Глава пятая. «ТОЧНО СПЕЛЁНАТЫЙ»
В Ялту съезжались интересные люди: Горький, Поссе, Бунин, Мамин-Сибиряк, Рахманинов, Васнецов. В воспоминаниях некоторых из них сохранились описания встреч с Чеховым в марте и апреле 1900 года, упоминались разговоры, его суждения, отзывы.
Одну из бесед запомнил Поссе: «Не было ни Горького, ни Миролюбова и никого посторонних. Помню, сидел я у письменного стола, а Чехов в глубине комнаты в полумраке, на диване. Говорили об общественных настроениях, о литературе, о „Жизни“. Потом беседа приобрела более интимный характер. Помолчали каждый со своими мыслями.
— А что, Владимир Александрович, могли бы вы жениться на актрисе? — прервал молчание тихий голос Антона Павловича.
Вопрос застал меня врасплох, и я несколько неуверенно ответил:
— Право, не знаю, думаю, что мог бы.
— А я вот не могу! — и в голосе Чехова послышалась резкая нота, которой раньше я не замечал. <…>
Кажется, в тот же вечер Чехов сказал мне:
— Неверно, что с течением времени всякая любовь проходит. Нет, настоящая любовь не проходит, а приходит с течением времени. Не сразу, а постепенно постигаешь радость сближения с любимой женщиной. Это как с хорошим старым вином. Надо к нему привыкнуть, надо долго пить его, чтобы понять его прелесть».
Какие-то беседы запомнил Б. А. Лазаревский, юрист, военный следователь, в то время автор единственной книги рассказов. Зимой 1900 года он, приезжая в Ялту по служебным делам, непременно приходил на Аутку. Все разговоры записывал в дневник. Одолевал «литературными» вопросами, не замечая, что утомлял хозяина дома, иногда просто забалтывал. Он был безнадежно и простодушно самоуверен, скор на оценки и не очень далек, бесхитростно банален. Увидев на столе рукопись, попросил показать ему и потом с удовлетворением записал: «То же, что и у меня в работе и, я думаю, у всех пишущих. <…> Как называется эта новая вещь, я не спросил принципиально, так как и Чехов и я одного мнения, что заглавие — последнее дело».

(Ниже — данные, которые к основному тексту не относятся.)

/-! ### Updates (R445) -/

/-- An update starts, or is refused because one runs or its range is illegal (R445). -/
def State.updateStart (s : State) (addr len : Nat) (by_ : UpdateBy) : Nat × State :=
  if s.mgmt.update.isSome then (0x4C0F, s.raise mgtSite 0x4C0F)
  else if len = 0 ∨ !inLpddr addr len then (0x4C13, s.raise mgtSite 0x4C13)
  else
    let s := { s with mgmt := { s.mgmt with update := some (addr, len, by_) } }
    (0, s.setReg Reg.MGT_UPDATE 1)

/-- MGT_UPDATE after an update. -/
def updateWord (phase code mib : Nat) : Word := BitVec.ofNat 64 (phase + code * 2 ^ 16 + mib * 2 ^ 32)

/-- PHASE and MIB_DONE of MGT_UPDATE. -/
def State.updatePhase (s : State) : Nat := s.fld Reg.MGT_UPDATE_PHASE

/-- An update ends with a code; the answer says who waits. -/
def State.updateFail (s : State) (by_ : UpdateBy) (k : Nat) : Option (UpdateBy × Nat) × State :=
  (some (by_, k), (({ s with mgmt := { s.mgmt with update := none } }.raise mgtSite k).setReg Reg.MGT_UPDATE (updateWord 6 k 0)))

/-- A failure after erasure erases sector 0 (R445). -/
def State.updateSpoil (s : State) (by_ : UpdateBy) : Option (UpdateBy × Nat) × State :=
  { s with flash := s.flash.eraseFirst }.updateFail by_ 0x4C10

/-- Step 1 of an update ends: the image in memory is checked (R445). -/
def State.updateVerify (s : State) (addr len : Nat) (by_ : UpdateBy) : Option (UpdateBy × Nat) × State :=
  let code := if s.fetchPoisoned addr len then some 0x4C07 else s.imageCode (s.fetch addr len)
  let s := s.noteFetch addr len
  match code with
  | some k => s.updateFail by_ k
  | none => (none, s.setReg Reg.MGT_UPDATE (updateWord 2 0 0))

/-- The erasure of an update ends (R433, R445): no valid header is in flash. -/
def State.updateErase (s : State) (by_ : UpdateBy) (fails : Bool) : Option (UpdateBy × Nat) × State :=
  if !s.flash.usable then s.updateFail by_ 0x4C01
  else if fails then s.updateSpoil by_
  else (none, { s with flash := { s.flash with image := [] } }.setReg Reg.MGT_UPDATE (updateWord 3 0 0))

/-- Programming comes as far as `mib` MiB of the image (R433, R445): from flash offset 0x200 on, and the header last. -/
def State.updateProgram (s : State) (addr len : Nat) (by_ : UpdateBy) (mib : Nat) (fails : Bool) : Option (UpdateBy × Nat) × State :=
  if fails then s.updateSpoil by_
  else
    let img := s.fetch addr len
    let n := imgLen (img.take 0x200)
    let done := max (s.fld Reg.MGT_UPDATE_MIB_DONE) mib * 1048576
    let s := s.noteFetch addr len
    let f := s.flash.program 0x200 ((img.take (min n done)).drop 0x200)
    if n ≤ done then
      (none, { s with flash := f.program 0 (img.take 0x200) }.setReg Reg.MGT_UPDATE (updateWord 4 0 (ceilDiv n 1048576)))
    else (none, { s with flash := f }.setReg Reg.MGT_UPDATE (updateWord 3 0 (done / 1048576)))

Едва познакомившись, Лазаревский заявил Чехову: «Вы, Антон Павлович, все-таки один из счастливейших. <…> Всё у вас есть, богатство и известность, можете сказать себе: „Достиг я высшей власти“».
И услышал в ответ: «Какое же у меня богатство? Кроме того, я не могу даже жить там, где хочу, а должен жить здесь благодаря своему здоровью. Здесь счастья и счастливых мало, это только кажется так».

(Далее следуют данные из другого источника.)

-- ==== Sys2Proof/Machine/EthExec.lean ====
section
/-! DEFINITION. The meanings of the commands of the Ethernet ports (R322 to R326). -/

namespace Sys2Proof.Machine

/-- RDMA_WRITE (R323). A RoCEv2 RDMA WRITE is checked against its region and stored. -/
def execRdmaWrite (r : RoceReq) (data : Bytes) (poison : Bool) (s : State) : Result :=
  s.runOn (ethSite r.port).die fun s => s.roceWrite r data poison

/-- RDMA_READ (R323). A RoCEv2 RDMA READ is checked and answered. -/
def execRdmaRead (r : RoceReq) (len : BitVec 32) (s : State) : Result :=
  s.runOn (ethSite r.port).die fun s => s.roceRead r len.toNat

/-- FETCH_ADD (R323). A RoCEv2 FETCH_ADD performs ADD_I64 and returns the old value. -/
def execFetchAdd (r : RoceReq) (x : Word) (s : State) : Result :=
  s.runOn (ethSite r.port).die fun s => s.roceAtomic r 0 x.toNat 0

/-- CMP_SWAP (R323). A RoCEv2 CMP_SWAP performs CAS and returns the old value. -/
def execCmpSwap (r : RoceReq) (x : Word) (cmp : Word) (s : State) : Result :=
  s.runOn (ethSite r.port).die fun s => s.roceAtomic r 12 x.toNat cmp.toNat

/-- ROCE_SEND (R323). A RoCEv2 SEND lands as one packet in the QP's receive queue or receives RNR NAK. -/
def execRoceSend (r : RoceReq) (imm : Option (BitVec 32)) (data : Bytes) (s : State) : Result :=
  s.runOn (ethSite r.port).die fun s => s.roceSend r imm data

/-- ETH_BAD_PKT (R322, R323). A malformed or unsupported RoCEv2 packet receives NAK invalid request; a packet of another transport
is dropped. -/
def execEthBadPkt (r : RoceReq) (dropped : Bool) (s : State) : Result :=
  s.runOn (ethSite r.port).die fun s => if dropped then s.ethDropped r.port.val 1 else s.roceUnsupported r

/-- PFC_RECEIVED (R324). A received PFC frame stops transmission of the named priority for its quanta. -/
def execPfcReceived (port : Fin 4) (enable : BitVec 8) (quanta : List (BitVec 16)) (s : State) : Result :=
  s.runOn (ethSite port).die fun s => s.pfcReceived port enable quanta

/-- PFC_XOFF_REPEAT (R324). While a queue is in hold its port repeats PFC XOFF every 40 µs. -/
def execPfcXoffRepeat (port : Fin 4) (prio : Fin 2) (s : State) : Result :=
  s.runOn (ethSite port).die fun s => s.xoffRepeat port prio

/-- PAUSE_RECEIVED (R322). A received 802.3 PAUSE frame is counted and ignored. -/
def execPauseReceived (port : Fin 4) (s : State) : Result :=
  s.runOn (ethSite port).die fun s => s.pauseFrame port

/-- CE_MARKED_PACKET (R325). A received CE-marked RoCEv2 packet causes at most one CNP per 50 µs per QP. -/
def execCeMarkedPacket (packet : QpFrame) (s : State) : Result :=
  s.runOn (ethSite (s.qp packet.qp).port).die fun s => s.ceMarked packet.qp packet.frame

/-- CNP_RECEIVED (R325). A received CNP halves the QP's READ-response rate. -/
def execCnpReceived (packet : QpFrame) (s : State) : Result :=
  s.runOn (ethSite (s.qp packet.qp).port).die fun s => s.cnpReceived packet.qp packet.frame

/-- CNP_RATE_RISE (R325). Each 55 µs without a CNP raises the QP's response rate by 5 Gb/s. -/
def execCnpRateRise (qp : Fin 4096) (s : State) : Result :=
  s.runOn (ethSite (s.qp qp).port).die fun s => s.cnpRise qp

/-- ARP_REQUEST (R322). An ARP or neighbour-discovery request for a configured address is answered. -/
def execArpRequest (port : Fin 4) (ask : ArpAsk) (s : State) : Result :=
  s.runOn (ethSite port).die fun s => s.arp port ask.ip ask.frame

/-- ETH_CFG_COMMIT (R322). A commit of ETH_CFG configures the Ethernet port. -/
def execEthCfgCommit (port : Fin 4) (s : State) : Result :=
  s.runOn (ethSite port).die fun s => s.applyDue (fun g => decide (g = .ethCfg port))

/-- QP_COMMIT (R323). A commit of a QP context sets it RESET or RTS, or is refused with 0x2C03. -/
def execQpCommit (qp : Fin 4096) (s : State) : Result :=
  s.runOn (ethSite 0).die fun s => s.applyDue (fun g => decide (g = .qp qp))

/-- ETH_LINK_DOWN (R322). An Ethernet port loses its link and logs 0x2C02. -/
def execEthLinkDown (port : Fin 4) (s : State) : Result :=
  s.runOn (ethSite port).die fun s => s.ethDown port

/-- ETH_LINK_UP (R322). An Ethernet port completes auto-negotiation and link training and ETH_STATE.LINK becomes 2 at the negotiated RATE. -/
def execEthLinkUp (port : Fin 4) (rate : Nat) (s : State) : Result :=
  s.runOn (ethSite port).die fun s => s.ethLinkUp port rate

/-- PFC_PAUSE_EXPIRY (R324). The quanta of a received PFC pause run out, transmission of that priority resumes and PAUSEDn clears. -/
def execPfcPauseExpiry (port : Fin 4) (prio : Fin 2) (s : State) : Result :=
  s.runOn (ethSite port).die fun s => s.pauseExpiry port prio

end Sys2Proof.Machine
end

Чехов уходил от разговоров. Уже не писал о литературе, о себе, как в былые времена Плещееву, Суворину. Разгонялся тогда так, что рука уставала. Письма Чехова заметно изменились: другой накал чувств, иная интонация, даже лексика будто не та.
В двадцать лет он завершал свои послания веселым словесным росчерком: «Остаюсь твой доброжелатель и благодетель, брат твой строгий, но справедливый. А. Чехов»; — «Остаюсь твой брат, написавший эти щелочные и санитарные строки, А. Чехов. Братья, будем целомудренны, как римляне!»; — «Будьте здоровы и не забывайте, что у Вас есть покорнейший слуга Л. Чехов. Больных делов мастер»; — «Знайте, несчастная раба хандры, что у Вас в Москве есть покорнейший слуга, готовый почистить Ваш давно не чищенный самовар. А. Чехов».
В двадцать пять лет, в годы многописания, он полюбил оборот: «кланяюсь и пребываю А. Чехов»; — «пребываю Ваш А. Чехов»; — «пребываю уважающим»; — «пребываю преданным» и т. п. Часто заключал словами: «За сим прощайте»; — «Однако прощайте». Он словно не боялся еще этого слова. Оно звучало как запятая, а не точка в разговоре с адресатом и обещало новую встречу, передавало неостановимое движение мысли и чувства.
В тридцать лет всем прочим формам эпистолярного прощания Чехов предпочитал пожелания. Чаще всего желал здоровья, здоровья и здоровья. Слово «прощайте» сменилось на «до свидания!». И, как тревожное предчувствие, обороты: «Будьте здоровы и небом хранимы»; — «Дай Бог всего хорошего»; — «Да хранят Вас все святые!»; — «Будьте хранимы Господом Богом и всеми его силами небесными».
Появившись в предсахалинские месяцы, в письмах из Сибири и с Сахалина, эти пожелания потом стали проще и чуть отстраненнее: «желаю всего хорошего»; — «будьте здоровы»; — «низкий поклон»; — «низко кланяюсь». Словно все внешние проявления чувств постепенно уходили внутрь.
В тридцать пять лет, в мелиховские годы, темп писем замедлился еще заметнее. Они уже не передавали, как ранее, смену чувств Чехова, все более и более сосредоточенного на своем внутреннем мире. Он приоткрывал его очень редко.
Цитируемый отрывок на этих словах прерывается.